_Records for the exercise_
-- ==== Sys2Proof/Laws/PerInstr.lean ====
section
/-! SUPPORT. Lemmas per instruction. Family `Operands`: a row of the opcode table that has no word (a step of the device)
names no operand, in any format; so the operand checks of R57 concern the 213 words only. -/

namespace Sys2Proof.Laws.Operands

open Sys2Proof.Machine

def Statement (i : Instr) : Prop := encode i = none → ∀ fmt : Word, oprsOf fmt i = []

_Exercise directions_
Set down the data once more, word for word.

_Task result_
-- ==== Sys2Proof/Laws/PerInstr.lean ====
section
/-! SUPPORT. Lemmas per instruction. Family `Operands`: a row of the opcode table that has no word (a step of the device)
names no operand, in any format; so the operand checks of R57 concern the 213 words only. -/

namespace Sys2Proof.Laws.Operands

open Sys2Proof.Machine

def Statement (i : Instr) : Prop := encode i = none → ∀ fmt : Word, oprsOf fmt i = []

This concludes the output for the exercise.